**Required action:**
The lines from the start of the data through the line with "if groupBad s f || (n" are to be returned verbatim; all later lines are to be omitted.

**Data to use:**
/-! ### WRITE -/

/-- The first check of R350 that a frame of data fails; then that of R236, since a frame does not say whether a COPY or CONVERT sent it
(DESIGN CHOICE, log 138). -/
def dataRefusal (s : State) (f : Frame) : Option Status :=
  let a := f.addr.toNat
  let n := f.payload.length
  if groupBad s f || (n ≠ 0 && !dOwned s f.tenant a n) then some stBounds
  else if n ≠ 0 && !dMapped s a n then some stRange
  else if n ≠ 0 && shardBusy s a n then some stBusy
  else none

/-- The payload of a WRITE frame lands: refetches end, and digests it touches are recomputed (R561, R568). -/
def landWrite (s : State) (port : Nat) (f : Frame) : State :=
  let a := f.addr.toNat
  let n := f.payload.length
  let s := if noGroup f.stream then dWrite s a f.payload
    else if fFinal f then finalArrives s port f
    else countLanded (dWrite s a f.payload) port f
  refetchLanded (recomputeTouched s a n) a n

/-- A WRITE frame at its target. -/
def takeWrite (port : Nat) (f : Frame) (s : State) : State :=
  match pullOf s f with
  | some o => takePull s port f o
  | none =>
    if !spidOk s f || countsFull s f then holdFrame s port f
    else match dataRefusal s f with
    | some st => refuseFrame s port f st
    | none =>
      if writeHeld s none f.addr.toNat f.payload.length then holdFrame s port f
      else settle (creditBack (landWrite s port f) port f)

/-! ### Steps and attempts (R368) -/

/-- What a plan frame is to the target. -/
inductive StepOf where
  | ahead
  | current
  | stale
deriving DecidableEq, Repr

/-- Compare marks: ATTEMPT whole where `exact`, else ATTEMPT div 2. -/
def stepOf (s : State) (f : Frame) (exact_ : Bool) : StepOf :=
  match nmGet? s.step.marks f.tenant.toNat with
  | none => .ahead
  | some (step, att) =>
    let d := (f.step - step).toNat
    let a := if exact_ then f.attempt.toNat else f.attempt.toNat / 2
    let b := if exact_ then att else att / 2
    if d = 0 then (if b < a then .ahead else if a = b then .current else .stale)
    else if d < 2 ^ 31 then .ahead else .stale

/-- What a frame of a collective command is to the target (R777). -/
def collOf (s : State) (f : Frame) : StepOf :=
  match collAt s f.tenant f.plan.toNat with
  | some c => if c.number = f.step.toNat then .current else if f.step.toNat < c.number then .stale else .ahead
  | none =>
    let waiting := (s.step.colls.find? fun c => c.tenant = f.tenant && c.plan = f.plan.toNat).map (·.number)
    if f.step.toNat < waiting.getD (collCount s f.tenant f.plan.toNat) then .stale else .ahead

/-- Whether a plan frame is discarded because this package has dropped out (R379). -/
def noPlans (s : State) : Bool := s.hz.drop.dropped

/-! ### ACC and SET (R362, R365, R384) -/

/-- Address that a plan frame's payload is for. -/
def planAddr (s : State) (f : Frame) : Nat :=
  if fCmd f then ((collAt s f.tenant f.plan.toNat).elim 0 fun c => c.src) + f.addr.toNat else f.addr.toNat

/-- The checks of R350 on an ACC or SET frame. -/
def accRefusal (s : State) (a : Nat) (f : Frame) : Option Status :=
  let n := f.payload.length
  if groupBad s f || !dOwned s f.tenant a n then some stBounds
  else if !dMapped s a n then some stRange
  else match tileRunAt s.cfg.live a with
    | some r => if r.tenant = f.tenant && decide (a + n ≤ r.base + r.tiles * accTileBytes r.fmt) then none else some stBadField
    | none => some stBadField

/-- A SET frame that this package only forwards as a stand-in: the phase and role. -/
def standinPhase (s : State) (f : Frame) (tile : Nat) : Option (CPhase × Role) :=
  if f.type ≠ 0x03 then none
  else match planUse s tile with
    | none => none
    | some u => (tilePhases s u.plan u.tile).find? fun x =>
        x.1.op = 2 && x.1.standin.isSome && x.2.k ≠ 0 && (if x.2.plus then x.1.minus else x.1.plus) = f.src

/-- Elements of an ACC or SET frame, by element of their tile. -/
def frameElems (fmt first : Nat) (bs : List Byte) : List (Nat × Nat) :=
  let w := accElemBytes fmt
  (List.zipIdx (chunks w bs)).map fun x =>
    (first + x.2, if fmt = 0 then leNat x.1 else (toSigned (8 * w) (leNat x.1) % ((2 ^ 64 : Nat) : Int)).toNat)

/-- An ACC or SET frame joins the plan tickets of its tile, or goes on its way. -/
def joinTile (s : State) (port : Nat) (f : Frame) (a : Nat) : State :=
  match tileRunAt s.cfg.live a with
  | none => s
  | some r =>
    let tb := accTileBytes r.fmt
    let tile := r.base + (a - r.base) / tb * tb
    match standinPhase s f tile with
    | some x =>
      let s := if x.2.k + 1 < x.2.n then
          (planUse s tile).elim s fun u => sendPhase s x.1 x.2.plus u.tile 0 { f with
            src := s.cfg.live.package, pticket := BitVec.ofNat 32 (peerTicket s u.plan u.tile x) }
        else s
      creditBack s port f
    | none =>
      updTile s tile fun d => { d with plan := d.plan ++ [
        { ticket := f.pticket.toNat, src := .plan port f, set := f.type = 0x03, sat := r.sat, final := false
          elems := frameElems r.fmt ((a - tile) / accElemBytes r.fmt) f.payload }] }

/-- An ACC or SET frame at its target. -/
def takeAcc (port : Nat) (f : Frame) (s : State) : State :=
  if noPlans s then creditBack s port f
  else if !spidOk s f then holdFrame s port f
  else if fCmd f then
    match collOf s f with
      | .ahead => holdFrame s port f
      | .stale => staleFrame s port f
      | .current => match accRefusal s (planAddr s f) f with
        | some st => refuseFrame s port f st
        | none => joinTile s port f (planAddr s f)
  else match accRefusal s f.addr.toNat f with
    | some st => refuseFrame s port f st
    | none => match stepOf s f false with
      | .ahead => holdFrame s port f
      | .stale => staleFrame s port f
      | .current => joinTile s port f f.addr.toNat

/-! ### NARROW (R360, R367) -/

/-- The gather buffer of a tenant whose range holds a frame's payload, with its index. -/
def gatherAt (s : State) (t : BitVec 4) (a n : Nat) : Option (GatherBuffer × Nat) :=
  (List.zipIdx s.cfg.live.dmap.gathers).find? fun x => x.1.tenant = t && decide (x.1.base ≤ a) && decide (a + n ≤ x.1.base + x.1.bytes)

/-- Address in the copy that INACTIVE selects (R365). -/
def narrowTarget (s : State) (f : Frame) (a : Nat) (x : GatherBuffer × Nat) : Nat :=
  gatherCopy s x.2 x.1 (!fInactive f) + (a - x.1.base)

/-- The checks of R350 on a NARROW frame. -/
def narrowRefusal (s : State) (a : Nat) (f : Frame) : Option Status :=
  if groupBad s f then some stBounds
  else match gatherAt s f.tenant a f.payload.length with
  | some x =>
    let b := narrowTarget s f a x
    if !dOwned s f.tenant b f.payload.length then some stBounds
    else if !dMapped s b f.payload.length then some stRange else none
  | none =>
    if !dOwned s f.tenant a f.payload.length then some stBounds
    else if !dMapped s a f.payload.length then some stRange else some stBadField

/-- A step's narrow tile is whole once the piece that ends it has come: pieces of a tile keep their order on one ring pair (R359). -/
def narrowTileDone (s : State) (f : Frame) (i : Nat) : State :=
  match s.step.runs.find? fun r => r.started && r.tenant = f.tenant with
  | none => s
  | some r =>
    match runPlan s r, nmGet? s.cfg.live.cplans f.plan.toNat with
    | some g, some cp =>
      let fin := f.addr.toNat + f.payload.length - cp.base
      (List.zipIdx g.layers).foldl (fun s l =>
        if l.1.buffer = i && l.1.gather = some f.plan.toNat then
          (List.zipIdx cp.narrowOffs).foldl (fun s e =>
            if e.1.1 + e.1.2 = fin then narrowPresent s r.handle l.2 l.1 (f.plan.toNat, cp) e.2 else s) s
        else s) s
    | _, _ => s

/-- A NARROW frame is written into its copy, in the write set where its GATHER belongs to a group (R284), once its home takes the write. -/
def writeNarrow (s : State) (grp : Option Nat) (f : Frame) (a : Nat) : GroupWrite :=
  match gatherAt s f.tenant a f.payload.length with
  | none => .ok s
  | some x =>
    let b := narrowTarget s f a x
    match grp with
    | some g => groupWrite s g b f.payload
    | none => if writeHeld s none b f.payload.length then .wait s else .ok (refetchLanded (dWrite s b f.payload) b f.payload.length)

/-- A NARROW frame of a GATHER command. -/
def takeGather (s : State) (port : Nat) (f : Frame) (c : CollRun) : State :=
  let a := c.dst + f.addr.toNat
  match narrowRefusal s a f with
  | some st => refuseFrame s port f st
  | none =>
    match writeNarrow s ((findOp s c.handle).bind (groupOf s)) f a with
    | .wait t => holdFrame { s with step := t.step } port f
    | .limit t => settle (creditBack (endGather { s with step := t.step } c.handle) port f)
    | .ok s =>
      let fin := f.addr.toNat + f.payload.length
      let s := if fin % gatherTile c = 0 then gatherPresent s c.handle (fin / max 1 (gatherTile c) - 1) else s
      settle (creditBack s port f)

/-- A NARROW frame of a step plan's gather into a slot: it waits until that gather has begun here (R407). -/
def takeSlot (s : State) (port : Nat) (f : Frame) (x : StepRun × Nat × SlotGather × CPlan × Nat) : State :=
  if x.1.slots ≤ x.2.1 then holdFrame s port f
  else match writeNarrow s none f f.addr.toNat with
    | .wait _ => holdFrame s port f
    | .limit _ => holdFrame s port f
    | .ok s =>
      let ends := match x.2.2.2.1.narrowOffs[x.2.2.2.2]? with
        | some e => decide (f.addr.toNat + f.payload.length = x.2.2.2.1.base + e.1 + e.2)
        | none => false
      settle (creditBack (if ends then slotPresent s x.1.handle x.2.1 x.2.2.1 x.2.2.2.1 x.2.2.2.2 else s) port f)

/-- A NARROW frame at its target. -/
def takeNarrow (port : Nat) (f : Frame) (s : State) : State :=
  if noPlans s then creditBack s port f
  else if !spidOk s f then holdFrame s port f
  else if fCmd f then
    match collOf s f, collAt s f.tenant f.plan.toNat with
      | .current, some c => takeGather s port f c
      | .stale, _ => staleFrame s port f
      | _, _ => holdFrame s port f
  else match narrowRefusal s f.addr.toNat f with
    | some st => refuseFrame s port f st
    | none => match stepOf s f (fSpec f) with
      | .ahead => holdFrame s port f
      | .stale => staleFrame s port f
      | .current => match (if fSpec f || fInactive f then none else slotOf s f.tenant f.plan.toNat f.addr.toNat f.payload.length) with
       | some x => takeSlot s port f x
       | none => match writeNarrow s none f f.addr.toNat with
        | .wait _ => holdFrame s port f
        | .limit _ => holdFrame s port f
        | .ok t => settle (creditBack (narrowTileDone t f ((gatherAt s f.tenant f.addr.toNat f.payload.length).elim 0 (·.2))) port f)

/-! ### TRIPLE and VERDICT -/

/-- The tree in progress that a frame belongs to. -/
def treeOf (s : State) (f : Frame) : Option TreeRun :=
  s.step.trees.find? fun t => t.tenant = f.tenant && t.plan = f.plan.toNat && t.seq = f.step && t.attempt = f.attempt.toNat &&
    (match t.use with | .norm _ => fCmd f | .step _ => !fCmd f | .between _ => !fCmd f | .recovery => false)

/-- A command sweep of the tenant that a between-pass frame may belong to is still to come to its tree (log 61). -/
def sweepTree (s : State) (f : Frame) : Bool :=
  s.fe.ops.any fun o => o.tenant = f.tenant && o.phase = .running && (dOpcode o.desc = opSweepSpec || dOpcode o.desc = opSweepRedo) &&
    dStepNo o.desc % 2 ^ 32 = f.step.toNat

/-- What a tree frame with no tree here is: of a step or command still to come, or superseded. -/
def treeStep (s : State) (f : Frame) : StepOf :=
  if fCmd f then (if collOf s f = .stale then .stale else .ahead)
  else
    let four := match nmGet? s.cfg.live.cplans f.plan.toNat with | some cp => decide (cp.kind = 4) | none => false
    let x := stepOf s f four
    if four && sweepTree s f then .ahead
    else if x = .current && !four && s.step.runs.any fun r => r.tenant = f.tenant && r.verdict.isSome then .stale
    else x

**Solution:**
/-! ### WRITE -/

/-- The first check of R350 that a frame of data fails; then that of R236, since a frame does not say whether a COPY or CONVERT sent it
(DESIGN CHOICE, log 138). -/
def dataRefusal (s : State) (f : Frame) : Option Status :=
  let a := f.addr.toNat
  let n := f.payload.length
  if groupBad s f || (n ≠ 0 && !dOwned s f.tenant a n) then some stBounds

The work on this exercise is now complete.